### [The data]
-- ==== Sys2Proof/Machine/HostRegs.lean ====
section
/-!
DEFINITION. What the host does through the BARs (R349, R351): the registers as it reads and writes them (R104, R270, R280, R336,
R340, R343 to R347, R352 to R356), writes to scratchpads through the ingress buffers and reads of them (R101, R103), and
writes to lining stores. A register is read and written whole, 8 bytes at an offset that is a multiple of 8 (log 30).
-/

namespace Sys2Proof.Machine

/-! ## The capability list (R352, R353) -/

/-- An entry's header word. -/
def capHead (next len id : Nat) : Word := BitVec.ofNat 64 (next * 2 ^ 32 + len * 2 ^ 24 + 1 * 2 ^ 16 + id)

/-- The excluded cores as a number whose bit `n` is core `n` (R353, R361). -/
def State.excludedMask (s : State) : Nat :=
  s.aux.foldl (fun m x => if x.2.excluded && decide (x.1 < 384) then Nat.lor m (2 ^ x.1) else m) 0

/-- A link's status word (R355). -/
def Link.status (l : Link) : Word := BitVec.ofNat 64 (l.miss % 2 ^ 32 * 2 ^ 32 + l.up.toNat * 2 ^ 16 + l.flight % 2 ^ 16)

/-- The service word (R353). -/
def Mod.service (m : Mod) : Nat := m.full.toNat + m.hbmFull.toNat * 2 + m.full.toNat * 4 + m.full.toNat * 8

/-- The entries: id and data words. -/
def State.caps (s : State) : List (Nat × List Word) :=
  [(1, [1]), (2, [BitVec.ofNat 64 (s.mod.rows * 256 + s.mod.cols)]), (3, [1]), (4, [1]), (5, [BitVec.ofNat 64 s.mod.service]),
    (6, (List.range 6).map (fun k => BitVec.ofNat 64 (fld s.excludedMask (64 * k) 64))),
    (7, (List.range 16).map (fun l => (s.link l).status))]

/-- The list as it lies from CAPBASE: each entry directly after the one before it (log 30). -/
def layCaps : Nat → List (Nat × List Word) → List Word
  | _, [] => []
  | off, (id, ws) :: r =>
    let next := off + 8 * (ws.length + 1)
    capHead (if r.isEmpty then 0 else next) (ws.length + 1) id :: ws ++ layCaps next r

def State.capList (s : State) : List Word := layCaps 0 s.caps

/-! ## The queue blocks (R270, R271) -/

/-- QCTL.busy. -/
def Queue.busy (q : Queue) : Bool := !q.begun.isEmpty || q.stopping

/-- A queue's registers as the host reads them. -/
def Queue.read (q : Queue) (o : Nat) : Word :=
  match o with
  | 0x00 => q.qbase
  | 0x08 => BitVec.ofNat 64 (q.tol % 2 ^ 16 * 2 ^ 48 + q.asid % 2 ^ 14 * 2 ^ 34 + q.busy.toNat * 2 + q.en.toNat)
  | 0x10 => BitVec.ofNat 64 q.tail
  | 0x18 => BitVec.ofNat 64 q.head
  | 0x20 => BitVec.ofNat 64 (q.count % 2 ^ 16 * 2 ^ 48 + q.first % 2 ^ 8 * 2 ^ 40 + q.fpkt % 2 ^ 39 * 2)
  | _ => 0

/-- QCTL: tol always, the ASID of a queue neither enabled nor busy, and en. -/
def State.qctlWrite (s : State) (n v : Nat) : State :=
  let s1 := s.modQueue n (fun q => { q with
    tol := fld v 48 16
    asid := if q.en || q.busy then q.asid else fld v 34 14 })
  if fld v 0 1 = 1 then s1.enable n else s1.disable n

/-- A write to a queue's block. -/
def State.queueWrite (s : State) (n o v : Nat) : State :=
  match o with
  | 0x00 => s.modQueue n (fun q => if q.en || q.busy then q else { q with qbase := BitVec.ofNat 64 v })
  | 0x08 => s.qctlWrite n v
  | 0x10 => s.tailWrite n v
  | 0x20 => if fld v 0 1 = 1 then s.modQueue n (fun u => { u with count := 0, first := 0, fpkt := 0 }) else s
  | _ => s

/-! ## The front-end window (R280, R351, R354, R356, R358) -/

/-- TIMECTL as read. -/
def Time.ctl (t : Time) : Word := BitVec.ofNat 64 (t.period % 2 ^ 16 * 2 ^ 16 + t.locked.toNat * 2 ^ 8 + t.src % 4)

/-- TIMECTL written: a period of 0 and a source of 3 are ignored; a new source has yet to be followed. -/
def Time.setCtl (t : Time) (v : Nat) : Time :=
  let t1 := if fld v 16 16 = 0 then t else { t with period := fld v 16 16 }
  if fld v 0 2 = 3 ∨ fld v 0 2 = t.src then t1 else { t1 with src := fld v 0 2, locked := false, slew := 0 }

def State.modTime (s : State) (f : Time → Time) : State := { s with mod := { s.mod with time := f s.mod.time } }
def State.modTrust (s : State) (f : Trust → Trust) : State := { s with mod := { s.mod with trust := f s.mod.trust } }
def State.modEv (s : State) (f : EvRing → EvRing) : State := { s with front := { s.front with ev := f s.front.ev } }

/-- EVSTAT as read. -/
def EvRing.stat (e : EvRing) : Word := BitVec.ofNat 64 (e.lost % 2 ^ 32 * 2 ^ 32 + e.ovf.toNat * 2 ^ 16 + e.vec % 2 ^ 16)

/-- The front-end window as the host reads it, by its offset there. -/
def State.frontRead (s : State) (o : Nat) : Word :=
  let e := s.front.ev
  match o with
  | 0x00 => e.base
  | 0x08 => BitVec.ofNat 64 e.head
  | 0x10 => BitVec.ofNat 64 e.tail
  | 0x18 => e.stat
  | 0x40 => s.mod.time.ctl
  | 0x48 => BitVec.ofNat 64 s.ns
  | 0x50 => BitVec.ofNat 64 s.mod.time.secs
  | 0x80 => BitVec.ofNat 64 s.mod.trust.pwrlim
  | 0x88 => BitVec.ofNat 64 s.mod.trust.pwrnow
  | _ =>
    if 0xC0 ≤ o ∧ o < 0xC0 + 160 then SMap.getD s.mod.trust.errlog ((o - 0xC0) / 8) 0
    else if 0x2000 ≤ o ∧ o < 0x2200 then SMap.getD s.mod.trust.vf ((o - 0x2000) / 8) 0
    else if o = 0x4000 then BitVec.ofNat 64 s.mod.trust.mbStatus
    else 0

/-- A write to the front-end window (log 73); a VF entry keeps all 64 bits (log 112). -/
def State.frontWrite (s : State) (o v : Nat) : State :=
  match o with
  | 0x00 => s.modEv (fun e => { e with base := BitVec.ofNat 64 v })
  | 0x08 => s.evhead v
  | 0x18 => s.modEv (fun e => { e with vec := fld v 0 16, ovf := e.ovf && decide (fld v 16 1 = 0) })
  | 0x40 => s.modTime (fun t => t.setCtl v)
  | 0x50 => s.modTime (fun t => { t with secs := v })
  | 0x80 => if 300 ≤ v ∧ v ≤ 1500 then s.modTrust (fun t => { t with pwrlim := v }) else s
  | _ =>
    if 0x2000 ≤ o ∧ o < 0x2200 then s.modTrust (fun t => { t with vf := SMap.put t.vf ((o - 0x2000) / 8) (BitVec.ofNat 64 v) })
    else s

/-! ## The debug window (R336, R340, R343, R345 to R347) -/

/-- DBGCTL as read. -/
def Dbg.ctl (d : Dbg) : Word := BitVec.ofNat 64 (d.why % 2 * 2 ^ 10 + d.st % 4 * 2 ^ 8 + d.trace % 4 * 4 + d.bken.toNat)

/-- A stopped context's pending results and its flag pocket at array cycle `arr`, as remaining schedule cycles: in trap mode the
routine's own, and then the program's frozen ones (R340, log 111). -/
def Ctx.shown (c : Ctx) (arr : Nat) : Memory :=
  let vs := (if c.run.trap then c.ownVals ++ c.pocketVals else c.ownVals).take 64
  let fs := (if c.run.trap then c.ownFlgs arr ++ c.pocketFlgs arr else c.ownFlgs arr).take 256
  fieldBytes ([(8, 4, vs.length), (12, 4, fs.length)] ++
    (List.range vs.length).flatMap (fun k => match vs[k]? with
      | some p => p.fields (0x1000 + 640 * k)
      | none => []) ++
    (List.range fs.length).flatMap (fun k => match fs[k]? with
      | some f => [(0xB000 + 8 * k, 4, f.1), (0xB004 + 8 * k, 1, f.2.toNat)]
      | none => []))

/-- A context's block. -/
def Ctx.dbgRead (c : Ctx) (arr o : Nat) : Word :=
  if o = 0 then c.dbg.ctl
  else if o = 0x10 then c.energy
  else if c.dbg.st = 0 then 0
  else BitVec.ofNat 64 ((c.shown arr).readN o 8)

/-- DBGCTL written: trace unless 3, the breakpoint enable, then run, step and stopreq. -/
def State.dbgWrite (s : State) (hw v : Nat) : State :=
  let s1 := s.modCtx hw (fun c => { c with dbg := { c.dbg with
    trace := if fld v 2 2 = 3 then c.dbg.trace else fld v 2 2
    bken := decide (fld v 0 1 = 1) } })
  let s2 := if fld v 6 1 = 1 then s1.dbgRun hw else s1
  let s3 := if fld v 5 1 = 1 then s2.dbgStep hw else s2
  if fld v 4 1 = 1 then s3.dbgStopreq hw else s3

/-- An accounting entry's six words: address, valid mark and counters. -/
def acctWord (e : Option (Nat × SMap Nat)) (k : Nat) : Word :=
  match e with
  | none => 0
  | some x => if k = 0 then BitVec.ofNat 64 (x.1 % 2 ^ 32 + 2 ^ 32) else BitVec.ofNat 64 (SMap.getD x.2 (k - 1) 0)

/-- A core's block. -/
def CoreAux.dbgRead (a : CoreAux) (o : Nat) : Word :=
  if o < 0x20 then BitVec.ofNat 64 ((List.range 4).foldl (fun v k => v + SMap.getD a.weights (o / 2 + k) 0 % 2 ^ 16 * 2 ^ (16 * k)) 0)
  else if o = 0x40 then a.ebank
  else if 0x100 ≤ o ∧ o < 0xD00 then acctWord (SMap.get? a.acct ((o - 0x100) / 48)) ((o - 0x100) % 48 / 8)
  else if 0xD08 ≤ o ∧ o < 0xD30 then BitVec.ofNat 64 (SMap.getD a.acctOvf ((o - 0xD08) / 8) 0)
  else 0

/-- A write to a core's block: weights, or the table, which is cleared (R345, R346). -/
def CoreAux.dbgWrite (a : CoreAux) (o v : Nat) : CoreAux :=
  if o < 0x20 then { a with weights := (List.range 4).foldl (fun w k => SMap.put w (o / 2 + k) (fld v (16 * k) 16)) a.weights }
  else if 0x100 ≤ o ∧ o < 0xD30 then { a with acctClear := true }
  else a

/-- A cluster's trace registers. -/
def Trace.read (t : Trace) (o : Nat) : Word :=
  match o with
  | 0x00 => t.base
  | 0x08 => BitVec.ofNat 64 t.head
  | 0x10 => BitVec.ofNat 64 t.tail
  | 0x18 => BitVec.ofNat 64 t.lost
  | _ => 0

def State.traceWrite (s : State) (cl o v : Nat) : State :=
  match o with
  | 0x00 => s.modCl cl (fun c => { c with trace := { c.trace with base := BitVec.ofNat 64 v } })
  | 0x08 => s.modCl cl (fun c =>
      if v ≤ c.trace.head ∨ c.trace.tail < v then c else { c with trace := { c.trace with head := v } })
  | _ => s

/-- The debug window as the host reads it, by its offset there. -/
def State.debugRead (s : State) (o : Nat) : Word :=
  if o < 0x6000000 then (s.ctx (o / 0x10000)).dbgRead (s.core (coreOf (o / 0x10000))).arr (o % 0x10000)
  else if o < 0x6180000 then ((s.auxOf ((o - 0x6000000) / 0x1000)).upTo s.mod.cycles).dbgRead (o % 0x1000)
  else if 0x6200000 ≤ o ∧ o < 0x6200200 then (s.cluster ((o - 0x6200000) / 0x40)).trace.read (o % 0x40)
  else 0

/-- A write to the debug window. -/
def State.debugWrite (s : State) (o v : Nat) : State :=
  if o < 0x6000000 then (if o % 0x10000 = 0 then s.dbgWrite (o / 0x10000) v else s)
  else if o < 0x6180000 then s.modAux ((o - 0x6000000) / 0x1000) (fun a => a.dbgWrite (o % 0x1000) v)
  else if 0x6200000 ≤ o ∧ o < 0x6200200 then s.traceWrite ((o - 0x6200000) / 0x40) (o % 0x40) v
  else s

/-! ## Writes to a lining store (R351) -/

/-- Bytes of a host write reach a lining store, or are held while that lining runs. -/
def State.liningWrite (s : State) (core off : Nat) (bs : List Byte) : State :=
  let cells := List.zipWith (fun k b => (core * 4096 + off + k, b)) (List.range bs.length) bs
  if (s.auxOf core).lining.run then
    s.modAux core (fun x => { x with lining := { x.lining with writes := x.lining.writes ++ cells } })
  else { s with mem := { s.mem with lining := s.mem.lining.putAll cells } }

/-- LINING_STORE_WRITE: dropped where the module has no lining window (R363). -/
def execLiningStoreWrite (core off len data : Nat) (s : State) : Out :=
  .next (if s.mod.trust.fwOk then s.liningWrite core off (toBytes data len) else s)

/-! ## BAR0 (R351) -/

/-- The queue that a VF's BAR0 maps at block `k`: none outside its queues. -/
def Trust.vfQueue (t : Trust) (n k : Nat) : Option Nat :=
  let e := (SMap.getD t.vf n 0).toNat
  if k < min 64 (fld e 12 7) ∧ fld e 0 12 + k < 4096 then some (fld e 0 12 + k) else none

/-- The windows that a module has: all of them, or the capability list and the attestation mailbox alone (R363, log 106). -/
def State.opened (s : State) (off : Nat) : Bool :=
  s.mod.trust.fwOk || (decide (0x3C0000 ≤ off) && decide (off < 0x3C1000)) || (decide (0x44000 ≤ off) && decide (off < 0x50000))

/-- Where a host write to a register goes: offsets below 2^28 lie in a PF's BAR0; from 2^32 on each VF's 4 KiB BAR0 follows, in
the order of their numbers (log 30). -/
def State.regWrite (s : State) (off v : Nat) : State :=
  if off % 8 ≠ 0 ∨ s.opened off = false then s
  else if 2 ^ 32 ≤ off then
    let o := off - 2 ^ 32
    if o < 64 * 4096 then
      match s.mod.trust.vfQueue (o / 4096) (o % 4096 / 64) with
      | some q => s.queueWrite q (o % 64) v
      | none => s
    else s
  else if off < 0x40000 then s.queueWrite (off / 64) (off % 64) v
  else if off < 0x50000 then s.frontWrite (off - 0x40000) v
  else if 0x200000 ≤ off ∧ off < 0x380000 then s.liningWrite ((off - 0x200000) / 4096) (off % 4096) (toBytes v 8)
  else if 0x8000000 ≤ off ∧ off < 0x10000000 then s.debugWrite (off - 0x8000000) v
  else s

/-- REGISTER_WRITE: 8 bytes at an offset of BAR0; read-only registers and offsets without one ignore it (R6). -/
def execRegisterWrite (off v : Nat) (s : State) : Out := .next (s.regWrite off v)

/-- What the host reads at an offset of BAR0. -/
def State.regRead (s : State) (off : Nat) : Word :=
  if off % 8 ≠ 0 ∨ s.opened off = false then 0
  else if 2 ^ 32 ≤ off then
    let o := off - 2 ^ 32
    if o < 64 * 4096 then
      match s.mod.trust.vfQueue (o / 4096) (o % 4096 / 64) with
      | some q => (s.queue q).read (o % 64)
      | none => 0
    else 0
  else if off < 0x40000 then (s.queue (off / 64)).read (off % 64)
  else if off < 0x50000 then s.frontRead (off - 0x40000)
  else if 0x100000 ≤ off ∧ off < 0x200000 then
    BitVec.ofNat 64 ((s.sctOf ((off - 0x100000) / 0x20000) (off % 0x20000 / 32)).word (off % 32 / 8))
  else if 0x200000 ≤ off ∧ off < 0x380000 then BitVec.ofNat 64 (s.mem.lining.readN (off - 0x200000) 8)
  else if 0x3C0000 ≤ off ∧ off < 0x3C1000 then s.capList.getD ((off - 0x3C0000) / 8) 0
  else if 0x8000000 ≤ off ∧ off < 0x10000000 then s.debugRead (off - 0x8000000)
  else 0

/-! ## BAR2: the scratchpads (R101, R103, R351) -/

/-- A write enters the ingress buffers, one entry for each line that it touches; an idle core applies it at once. -/
def State.ingressPut (s : State) (off len data : Nat) : State :=
  if len = 0 ∨ s.mod.trust.fwOk = false then s
  else
    let o := off % 64
    let d := data * 2 ^ (8 * o)
    let m := (2 ^ len - 1) * 2 ^ o
    (List.range ((o + len + 63) / 64)).foldl (fun s k =>
      let a := off / 64 + k
      if 0x60000000 ≤ 64 * a then s
      else
        let core := a / 0x10000
        (s.modCore core (fun c => { c with
          ingress := c.ingress ++ [⟨a % 0x10000, fld d (512 * k) 512, fld m (64 * k) 64⟩] })).idleIngress core) s

def execIngressWrite (off len data : Nat) (s : State) : Out := .next (s.ingressPut off len data)

/-- A scratchpad byte as a PCIe read returns it: merged with every write to it that has not been applied. -/
def State.hostByte (s : State) (a : Nat) : Byte :=
  if 0x60000000 ≤ a ∨ s.mod.trust.fwOk = false then 0
  else
    let line := a / 64 % 0x10000
    (s.core (a / 0x400000)).ingress.foldl (fun b e =>
      if e.line = line ∧ fld e.mask (a % 64) 1 = 1 then byteOf e.data (a % 64) else b) (s.mem.spad.read a)

def State.hostRead (s : State) (off len : Nat) : State :=
  { s with front := { s.front with host := ⟨(List.range len).map (fun k => s.hostByte (off + k)), false⟩ } }
def execHostScratchpadRead (off len : Nat) (s : State) : Out := .next (s.hostRead off len)

/-- An AtomicOp aimed at a BAR completes as Unsupported Request (R349). -/
def execHostAtomicToBar (_bar _off : Nat) (s : State) : Out :=
  .next { s with front := { s.front with host := ⟨[], true⟩ } }

/-- A write to a core's accounting table (R345). -/
def execAccountingClear (core : Nat) (s : State) : Out := 
  .next (s.ifOpen (fun s => s.modAux core (fun a => { a with acctClear := true })))

end Sys2Proof.Machine
end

### [Activity]
Nothing but lines that contain "flatMap" should appear in the answer. Copy each from the records.

### [Response to the task]
    (List.range vs.length).flatMap (fun k => match vs[k]? with
    (List.range fs.length).flatMap (fun k => match fs[k]? with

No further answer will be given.